According to Automotive News, dealers began petitioning in January with a public hearing manifesting last week.

“This is just the first step in ensuring that manufacturers, specifically Volvo, stop going around their franchisee business partners in an attempt to retail vehicles directly. Franchise laws exist to protect dealers from this type of behavior,” Brian Maas, president of the dealers association, said in a statement. “Our dealer members support innovation, including subscription-based models, but we are against violating the law. There is a right way and a wrong way to do business in California, Care by Volvo is the wrong way.”

Care by Volvo launched in 2017 as a two-year subscription service. As with most subscription plans, use of a vehicle, insurance, and maintenance are all packaged into one monthly payment. After a 12-month stint, subscribers can swap for a different vehicle. Originally, that meant Volvo customers could get an XC40 for between $650 and $850 per month (depending on trim).

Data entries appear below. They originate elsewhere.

-- ==== Sys2Proof/Machine/Dispatch.lean ====
section
/-! DEFINITION. The one dispatch: each constructor of `Instr` calls its meaning. -/

namespace Sys2Proof.Machine

def exec (i : Instr) (s : State) : Host.Outcome State Fault Refusal :=
  match i with
  | .ldaIndx zz => Sys2Proof.Machine.execLdaIndx zz s
  | .ldaZp zz => Sys2Proof.Machine.execLdaZp zz s
  | .ldaImm imm => Sys2Proof.Machine.execLdaImm imm s
  | .ldaAbs addr => Sys2Proof.Machine.execLdaAbs addr s
  | .ldaIndy zz => Sys2Proof.Machine.execLdaIndy zz s
  | .ldaZpx zz => Sys2Proof.Machine.execLdaZpx zz s
  | .ldaAbsy addr => Sys2Proof.Machine.execLdaAbsy addr s
  | .ldaAbsx addr => Sys2Proof.Machine.execLdaAbsx addr s
  | .ldm imm zz => Sys2Proof.Machine.execLdm imm zz s
  | .ldxImm imm => Sys2Proof.Machine.execLdxImm imm s
  | .ldxZp zz => Sys2Proof.Machine.execLdxZp zz s
  | .ldxAbs addr => Sys2Proof.Machine.execLdxAbs addr s
  | .ldxZpy zz => Sys2Proof.Machine.execLdxZpy zz s
  | .ldxAbsy addr => Sys2Proof.Machine.execLdxAbsy addr s
  | .ldyImm imm => Sys2Proof.Machine.execLdyImm imm s
  | .ldyZp zz => Sys2Proof.Machine.execLdyZp zz s
  | .ldyAbs addr => Sys2Proof.Machine.execLdyAbs addr s
  | .ldyZpx zz => Sys2Proof.Machine.execLdyZpx zz s
  | .ldyAbsx addr => Sys2Proof.Machine.execLdyAbsx addr s
  | .staIndx zz => Sys2Proof.Machine.execStaIndx zz s
  | .staZp zz => Sys2Proof.Machine.execStaZp zz s
  | .staAbs addr => Sys2Proof.Machine.execStaAbs addr s
  | .staIndy zz => Sys2Proof.Machine.execStaIndy zz s
  | .staZpx zz => Sys2Proof.Machine.execStaZpx zz s
  | .staAbsy addr => Sys2Proof.Machine.execStaAbsy addr s
  | .staAbsx addr => Sys2Proof.Machine.execStaAbsx addr s
  | .stxZp zz => Sys2Proof.Machine.execStxZp zz s
  | .stxAbs addr => Sys2Proof.Machine.execStxAbs addr s
  | .stxZpy zz => Sys2Proof.Machine.execStxZpy zz s
  | .styZp zz => Sys2Proof.Machine.execStyZp zz s
  | .styAbs addr => Sys2Proof.Machine.execStyAbs addr s
  | .styZpx zz => Sys2Proof.Machine.execStyZpx zz s
  | .tax => Sys2Proof.Machine.execTax s
  | .txa => Sys2Proof.Machine.execTxa s
  | .tay => Sys2Proof.Machine.execTay s
  | .tya => Sys2Proof.Machine.execTya s
  | .tsx => Sys2Proof.Machine.execTsx s
  | .txs => Sys2Proof.Machine.execTxs s
  | .pha => Sys2Proof.Machine.execPha s
  | .php => Sys2Proof.Machine.execPhp s
  | .pla => Sys2Proof.Machine.execPla s
  | .plp => Sys2Proof.Machine.execPlp s
  | .adcIndx zz => Sys2Proof.Machine.execAdcIndx zz s
  | .adcZp zz => Sys2Proof.Machine.execAdcZp zz s
  | .adcImm imm => Sys2Proof.Machine.execAdcImm imm s
  | .adcAbs addr => Sys2Proof.Machine.execAdcAbs addr s
  | .adcIndy zz => Sys2Proof.Machine.execAdcIndy zz s
  | .adcZpx zz => Sys2Proof.Machine.execAdcZpx zz s
  | .adcAbsy addr => Sys2Proof.Machine.execAdcAbsy addr s
  | .adcAbsx addr => Sys2Proof.Machine.execAdcAbsx addr s
  | .sbcIndx zz => Sys2Proof.Machine.execSbcIndx zz s
  | .sbcZp zz => Sys2Proof.Machine.execSbcZp zz s
  | .sbcImm imm => Sys2Proof.Machine.execSbcImm imm s
  | .sbcAbs addr => Sys2Proof.Machine.execSbcAbs addr s
  | .sbcIndy zz => Sys2Proof.Machine.execSbcIndy zz s
  | .sbcZpx zz => Sys2Proof.Machine.execSbcZpx zz s
  | .sbcAbsy addr => Sys2Proof.Machine.execSbcAbsy addr s
  | .sbcAbsx addr => Sys2Proof.Machine.execSbcAbsx addr s
  | .incAcc => Sys2Proof.Machine.execIncAcc s
  | .incZp zz => Sys2Proof.Machine.execIncZp zz s
  | .incAbs addr => Sys2Proof.Machine.execIncAbs addr s
  | .incZpx zz => Sys2Proof.Machine.execIncZpx zz s
  | .incAbsx addr => Sys2Proof.Machine.execIncAbsx addr s
  | .decAcc => Sys2Proof.Machine.execDecAcc s
  | .decZp zz => Sys2Proof.Machine.execDecZp zz s
  | .decAbs addr => Sys2Proof.Machine.execDecAbs addr s
  | .decZpx zz => Sys2Proof.Machine.execDecZpx zz s
  | .decAbsx addr => Sys2Proof.Machine.execDecAbsx addr s
  | .inx => Sys2Proof.Machine.execInx s
  | .dex => Sys2Proof.Machine.execDex s
  | .iny => Sys2Proof.Machine.execIny s
  | .dey => Sys2Proof.Machine.execDey s
  | .mulZpx zz => Sys2Proof.Machine.execMulZpx zz s
  | .divZpx zz => Sys2Proof.Machine.execDivZpx zz s
  | .cmpIndx zz => Sys2Proof.Machine.execCmpIndx zz s
  | .cmpZp zz => Sys2Proof.Machine.execCmpZp zz s
  | .cmpImm imm => Sys2Proof.Machine.execCmpImm imm s
  | .cmpAbs addr => Sys2Proof.Machine.execCmpAbs addr s
  | .cmpIndy zz => Sys2Proof.Machine.execCmpIndy zz s
  | .cmpZpx zz => Sys2Proof.Machine.execCmpZpx zz s
  | .cmpAbsy addr => Sys2Proof.Machine.execCmpAbsy addr s
  | .cmpAbsx addr => Sys2Proof.Machine.execCmpAbsx addr s
  | .cpxImm imm => Sys2Proof.Machine.execCpxImm imm s
  | .cpxZp zz => Sys2Proof.Machine.execCpxZp zz s
  | .cpxAbs addr => Sys2Proof.Machine.execCpxAbs addr s
  | .cpyImm imm => Sys2Proof.Machine.execCpyImm imm s
  | .cpyZp zz => Sys2Proof.Machine.execCpyZp zz s
  | .cpyAbs addr => Sys2Proof.Machine.execCpyAbs addr s
  | .andIndx zz => Sys2Proof.Machine.execAndIndx zz s
  | .andZp zz => Sys2Proof.Machine.execAndZp zz s
  | .andImm imm => Sys2Proof.Machine.execAndImm imm s
  | .andAbs addr => Sys2Proof.Machine.execAndAbs addr s
  | .andIndy zz => Sys2Proof.Machine.execAndIndy zz s
  | .andZpx zz => Sys2Proof.Machine.execAndZpx zz s
  | .andAbsy addr => Sys2Proof.Machine.execAndAbsy addr s
  | .andAbsx addr => Sys2Proof.Machine.execAndAbsx addr s
  | .oraIndx zz => Sys2Proof.Machine.execOraIndx zz s
  | .oraZp zz => Sys2Proof.Machine.execOraZp zz s
  | .oraImm imm => Sys2Proof.Machine.execOraImm imm s
  | .oraAbs addr => Sys2Proof.Machine.execOraAbs addr s
  | .oraIndy zz => Sys2Proof.Machine.execOraIndy zz s
  | .oraZpx zz => Sys2Proof.Machine.execOraZpx zz s
  | .oraAbsy addr => Sys2Proof.Machine.execOraAbsy addr s
  | .oraAbsx addr => Sys2Proof.Machine.execOraAbsx addr s
  | .eorIndx zz => Sys2Proof.Machine.execEorIndx zz s
  | .eorZp zz => Sys2Proof.Machine.execEorZp zz s
  | .eorImm imm => Sys2Proof.Machine.execEorImm imm s
  | .eorAbs addr => Sys2Proof.Machine.execEorAbs addr s
  | .eorIndy zz => Sys2Proof.Machine.execEorIndy zz s
  | .eorZpx zz => Sys2Proof.Machine.execEorZpx zz s
  | .eorAbsy addr => Sys2Proof.Machine.execEorAbsy addr s
  | .eorAbsx addr => Sys2Proof.Machine.execEorAbsx addr s
  | .comZp zz => Sys2Proof.Machine.execComZp zz s
  | .bitZp zz => Sys2Proof.Machine.execBitZp zz s
  | .bitAbs addr => Sys2Proof.Machine.execBitAbs addr s
  | .tstZp zz => Sys2Proof.Machine.execTstZp zz s
  | .aslZp zz => Sys2Proof.Machine.execAslZp zz s
  | .aslAcc => Sys2Proof.Machine.execAslAcc s
  | .aslAbs addr => Sys2Proof.Machine.execAslAbs addr s
  | .aslZpx zz => Sys2Proof.Machine.execAslZpx zz s
  | .aslAbsx addr => Sys2Proof.Machine.execAslAbsx addr s
  | .lsrZp zz => Sys2Proof.Machine.execLsrZp zz s
  | .lsrAcc => Sys2Proof.Machine.execLsrAcc s
  | .lsrAbs addr => Sys2Proof.Machine.execLsrAbs addr s
  | .lsrZpx zz => Sys2Proof.Machine.execLsrZpx zz s
  | .lsrAbsx addr => Sys2Proof.Machine.execLsrAbsx addr s
  | .rolZp zz => Sys2Proof.Machine.execRolZp zz s
  | .rolAcc => Sys2Proof.Machine.execRolAcc s
  | .rolAbs addr => Sys2Proof.Machine.execRolAbs addr s
  | .rolZpx zz => Sys2Proof.Machine.execRolZpx zz s
  | .rolAbsx addr => Sys2Proof.Machine.execRolAbsx addr s
  | .rorZp zz => Sys2Proof.Machine.execRorZp zz s
  | .rorAcc => Sys2Proof.Machine.execRorAcc s
  | .rorAbs addr => Sys2Proof.Machine.execRorAbs addr s
  | .rorZpx zz => Sys2Proof.Machine.execRorZpx zz s
  | .rorAbsx addr => Sys2Proof.Machine.execRorAbsx addr s
  | .rrfZp zz => Sys2Proof.Machine.execRrfZp zz s
  | .clbAcc b => Sys2Proof.Machine.execClbAcc b s
  | .clbZp b zz => Sys2Proof.Machine.execClbZp b zz s
  | .sebAcc b => Sys2Proof.Machine.execSebAcc b s
  | .sebZp b zz => Sys2Proof.Machine.execSebZp b zz s
  | .clc => Sys2Proof.Machine.execClc s
  | .sec => Sys2Proof.Machine.execSec s
  | .cld => Sys2Proof.Machine.execCld s
  | .sed => Sys2Proof.Machine.execSed s
  | .cli => Sys2Proof.Machine.execCli s
  | .sei => Sys2Proof.Machine.execSei s
  | .clt => Sys2Proof.Machine.execClt s
  | .set => Sys2Proof.Machine.execSet s
  | .clv => Sys2Proof.Machine.execClv s
  | .jmpAbs addr => Sys2Proof.Machine.execJmpAbs addr s
  | .jmpInd addr => Sys2Proof.Machine.execJmpInd addr s
  | .jmpZpind zz => Sys2Proof.Machine.execJmpZpind zz s
  | .bra disp => Sys2Proof.Machine.execBra disp s
  | .jsrZpind zz => Sys2Proof.Machine.execJsrZpind zz s
  | .jsrAbs addr => Sys2Proof.Machine.execJsrAbs addr s
  | .jsrSp pp => Sys2Proof.Machine.execJsrSp pp s
  | .rts => Sys2Proof.Machine.execRts s
  | .rti => Sys2Proof.Machine.execRti s
  | .bbcAcc b disp => Sys2Proof.Machine.execBbcAcc b disp s
  | .bbcZp b zz disp => Sys2Proof.Machine.execBbcZp b zz disp s
  | .bbsAcc b disp => Sys2Proof.Machine.execBbsAcc b disp s
  | .bbsZp b zz disp => Sys2Proof.Machine.execBbsZp b zz disp s
  | .bcc disp => Sys2Proof.Machine.execBcc disp s
  | .bcs disp => Sys2Proof.Machine.execBcs disp s
  | .bne disp => Sys2Proof.Machine.execBne disp s
  | .beq disp => Sys2Proof.Machine.execBeq disp s
  | .bpl disp => Sys2Proof.Machine.execBpl disp s
  | .bmi disp => Sys2Proof.Machine.execBmi disp s
  | .bvc disp => Sys2Proof.Machine.execBvc disp s
  | .bvs disp => Sys2Proof.Machine.execBvs disp s
  | .brk => Sys2Proof.Machine.execBrk s
  | .wit => Sys2Proof.Machine.execWit s
  | .stp => Sys2Proof.Machine.execStp s
  | .nop => Sys2Proof.Machine.execNop s

end Sys2Proof.Machine
end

But the service has expanded to other models since then.

“Volvo Car USA is committed to developing Care by Volvo in collaboration with our retailers to offer the flexibility of subscription side-by-side with traditional lease and financing,” a Volvo Car spokesperson said in response to the investigation. “We continue to improve the program, which will soon enable retailers to complete subscription purchases and provide instant vehicle delivery. Volvo Car USA believes the addition of a subscription option on the sales floor will benefit both customers and retailers.”

The New Motor Vehicle Board wants the DMV to provide it with a report on the results of the probe within the next 180 days.

[Image: Volvo Cars]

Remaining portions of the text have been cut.